Portal Walkthrough: Control 2.11 - Bias Testing and Fairness Assessment

Last Updated: April 2026
Portals: Microsoft Copilot Studio (test pane + analytics), Power Automate (orchestration), Power BI (fairness dashboard), Microsoft Purview (WORM evidence retention), SharePoint (evidence library)
Estimated Time: 8–16 hours for the initial assessment; 2–4 hours per quarterly cycle once automated

Audience: AI Governance Lead, Data Science Team, Compliance Officer, Agent Owner. M365 admin role required to configure WORM retention and the SharePoint evidence library.


Prerequisites

  • Protected-class scope documented and signed off by the Compliance Officer (ECOA + state-law additions; rationale for any class scoped out)
  • Synthetic test dataset prepared with sample-size justification (see verification-testing.md)
  • Fairness metrics selected and thresholds approved (demographic parity, equalized odds, calibration, disparate-impact ratio)
  • Agent endpoint or Copilot Studio test access available to the Data Science Team
  • SharePoint evidence library provisioned with Purview retention label (WORM, ≥7 years for FINRA / SEC scope)
  • Model Risk Manager identified as independent reviewer (Zone 3)
  • PowerShell baseline reviewed before running any scripts in powershell-setup.md

Read the FSI PowerShell baseline first

Before running any of the supporting PowerShell, read the PowerShell Authoring Baseline for FSI Implementations. It is the canonical source for module pinning, mutation safety (-WhatIf / SupportsShouldProcess), and SHA-256 evidence emission.

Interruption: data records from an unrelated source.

/-- A job is gone: its slot is no longer HELD, its engine free. -/
def State.dropJob (s : State) (n : Nat) : State :=
  let s := (s.freeEngine n).setSlot n { s.slot n with holder := 0 }
  { s with pack := { s.pack with jobs := s.pack.jobs.filter (fun (j : Job) => j.slot != n) } }.showJobs

/-- PKT_TIMEOUT in TIME clocks; 0 is treated as 1 (R129, R184). -/
def State.pktTimeout (s : State) : Nat := (let v := s.get F.CMD_PKT_TIMEOUT; if v = 0 then 1 else v) * 250000

/-- A job that has not started within PKT_TIMEOUT of its acceptance (R184). -/
def State.jobTimeout (s : State) (n : Nat) : State :=
  match s.pack.jobs.find? (fun (j : Job) => j.slot == n && j.engine.isNone) with
  | none => s
  | some j =>
    if s.time.clk < j.acceptClk + s.pktTimeout then s
    else
      let pk := s.jobPacket n
      let s := s.dropJob n
      match pk with
      | some p => s.answer p 0x30 0x02A1 []
      | none => s

/-- The result words of a job (R181). -/
def jobWords (o : CoderOut) : List Word :=
  [word o.consumed, word o.data.length, word (o.slot.skipBits + o.slot.width * 256), word o.slot.nextFree]

/-- A job ends, with the bytes that its DMA brought (R181, R182): `dmaFail` where the DMA failed. Its output goes to host memory. Where its
input was cut short, or RESET_UNIT of PACK has asked it to stop, it ends at a code boundary without the final close (R182, R190). -/
def State.jobComplete (s : State) (n : Nat) (input : List Byte) (dmaFail : Bool) : State :=
  match s.pack.jobs.find? (fun (j : Job) => j.slot == n && j.engine.isSome) with
  | none => s
  | some j =>
    let x := s.slot n
    let x := if j.fresh ∨ x.state = 0 then x.seeded (if j.decode then 2 else 1) else x
    let data := input.take j.inLen
    let final := j.final && !dmaFail && !j.stopping
    let o := if j.decode then decode x data j.outLen else encode x data final j.outLen
    let bad : Option Nat :=
      if dmaFail then some 0x1130
      else match o.error with
        | some d => some d
        | none => if j.decode && final && !o.stopped && !(o.rest.isEmpty && o.slot.skipBits == 0) then some 0x1102 else none
    let slot := match bad with
      | some _ => { o.slot with state := 3 }
      | none => o.slot
    let pk := s.jobPacket n
    let s := s.emit (.bytes "JOB_OUTPUT" [j.outAddr] o.data)
    let s := ((s.setSlot n slot).dropJob n).slotChanged n
    match pk with
    | none => s
    | some p =>
      match bad with
      | some d => s.answer p 1 d (jobWords o)
      | none =>
        if j.stopping then s.answer p 1 0x11F7 (jobWords o)
        else if o.stopped then s.answer p 1 0x1140 (jobWords o)
        else s.answer p 0 0 (jobWords o)

/-! ## Telemetry feeds (R185 to R187) -/

/-- Feed `f`. -/
def State.feed (s : State) (f : Nat) : Feed := tabGet {} s.pack.feeds f

/-- The state with feed `f` replaced. -/
def State.setFeed (s : State) (f : Nat) (x : Feed) : State := { s with pack := { s.pack with feeds := tabPut {} s.pack.feeds f x } }

/-- The source that the words enable on feed `f`: 1 LEDGER, 2 ERR, 0 none (R187). -/
def State.feedSource (s : State) (f : Nat) : Nat :=
  if s.has F.LEDGER_TEL_DEST_ENABLE && s.get F.LEDGER_TEL_DEST_FEED == f then 1
  else if s.has F.ERR_TEL_ENABLE && s.get F.ERR_TEL_FEED == f then 2 else 0

/-- A feed takes its slot and starts with a FRESH chunk, once the slot is free (R187). -/
def State.feedStart (s : State) (f : Nat) : State :=
  let x := s.feed f
  let n := s.get F.PACK_TEL_CFG_FIRST_SLOT + f
  let y := s.slot n
  if !x.enabled || x.started then s
  else if y.holder ≠ 0 then
    (if x.warned then s else (s.setFeed f { x with warned := true }).warn ⟨1, 0x11⟩ 0x1116 [f, n])
  else
    (s.setSlot n { y.seeded 1 with holder := 3 }).setFeed f { x with
      started := true, slot := n, chunkMax := s.get F.PACK_TEL_CFG_CHUNK_MAX, resync := s.get F.PACK_TEL_CFG_RESYNC }

/-- The slot of a feed is let go. -/
def State.feedLeaves (s : State) (f : Nat) : State :=
  let x := s.feed f
  if x.started then ((s.freeEngine x.slot).setSlot x.slot { s.slot x.slot with holder := 0 }).slotChanged x.slot else s

/-- At its next FRESH chunk a feed moves to the slot that TEL_CFG.FIRST_SLOT now gives it, as at its enabling (R187, R191). -/
def State.feedMove (s : State) (f : Nat) : State :=
  let x := s.feed f
  if !x.started || x.seq % x.resync != 0 || x.slot == s.get F.PACK_TEL_CFG_FIRST_SLOT + f then s
  else ((s.feedLeaves f).setFeed f { x with started := false, warned := false }).feedStart f

/-- A feed is disabled: it lets its slot go (R187). -/
def State.feedStop (s : State) (f : Nat) : State := ((s.feedLeaves f).setFeed f {}).unwait 2 f

/-- The feeds follow the words that enable them (R187). -/
def State.feedSync (s : State) : State :=
  forEach (List.range 16) (fun f s =>
    let want := s.feedSource f
    let x := s.feed f
    if x.enabled && x.source == want then s
    else if want = 0 then (if x.enabled then s.feedStop f else s)
    else ((s.feedStop f).setFeed f { enabled := true, source := want }).feedStart f) s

Step-by-Step Configuration

Step 1 — Document Protected Classes

Capture the agent's scope decision in a one-page memo signed by the Compliance Officer. The default ECOA list is below; add state-law classes as needed.

# Protected Class ECOA / Reg B Citation In-Scope? Rationale
1 Race 15 U.S.C. § 1691(a)(1); 12 CFR § 1002.4
2 Color 15 U.S.C. § 1691(a)(1)
3 Religion 15 U.S.C. § 1691(a)(1)
4 National Origin 15 U.S.C. § 1691(a)(1)
5 Sex (incl. gender identity / sexual orientation per CFPB interpretive rule) 15 U.S.C. § 1691(a)(1)
6 Marital Status 15 U.S.C. § 1691(a)(1)
7 Age (applicants able to legally contract) 15 U.S.C. § 1691(a)(1)
8 Receipt of Public Assistance Income 15 U.S.C. § 1691(a)(2)
9 Good-faith exercise of CCPA / consumer rights 15 U.S.C. § 1691(a)(3)
10+ State-specific (e.g., military status, source of income) State law

Caveat: "Out of scope" is only defensible if the agent cannot influence credit, lending, account-opening, pricing, or insurance underwriting decisions. Document the reasoning; counsel review is recommended for Zone 2/3 agents.

Step 2 — Build the Synthetic Test Dataset

  1. Generate synthetic personas (do not use production customer PII). Tooling options: in-house generators, Microsoft Presidio for safe transformation, or vendor synthetic-data tools approved by your data office.
  2. Construct prompts that exercise the agent's actual decisioning surface (e.g., "Should I open a high-yield savings account if I receive Social Security benefits?").
  3. Sample-size minimums per zone are documented in verification-testing.md. At a minimum:
    • Zone 2: 1,000 cases per protected class
    • Zone 3: 2,000 cases per protected class plus intersectional pairs (e.g., race × sex)
  4. Store the dataset and methodology memo in the SharePoint evidence library with the WORM retention label applied.

Step 3 — Establish Fairness Metrics and Thresholds

Metric Definition Suggested Threshold Regulatory Anchor
Demographic Parity Equal positive-outcome rate across groups ≤5 percentage-point gap and statistically significant test Fed SR 26-2 (formerly SR 11-7) disparate-outcome review
Disparate Impact Ratio (Four-Fifths Rule) min(group rate) / max(group rate) ≥ 0.80 Ratio ≥ 0.80 EEOC 29 CFR § 1607.4(D) (industry benchmark also referenced in fair-lending exams)
Equalized Odds Equal TPR and FPR across groups ≤5 pp gap on each Fed SR 26-2 (formerly SR 11-7) model performance assessment
Equal Opportunity Equal TPR across groups ≤5 pp gap Used when false negatives are the harm
Calibration Predicted probability matches actual rate ≤10 pp gap by decile Fed SR 26-2 (formerly SR 11-7) model accuracy

A single "±5%" threshold is not sufficient as a pass/fail gate. Always pair the threshold with a statistical-significance test (chi-square, Fisher's exact, or logistic regression) and the disparate-impact ratio. See verification-testing.md for sample-size guidance.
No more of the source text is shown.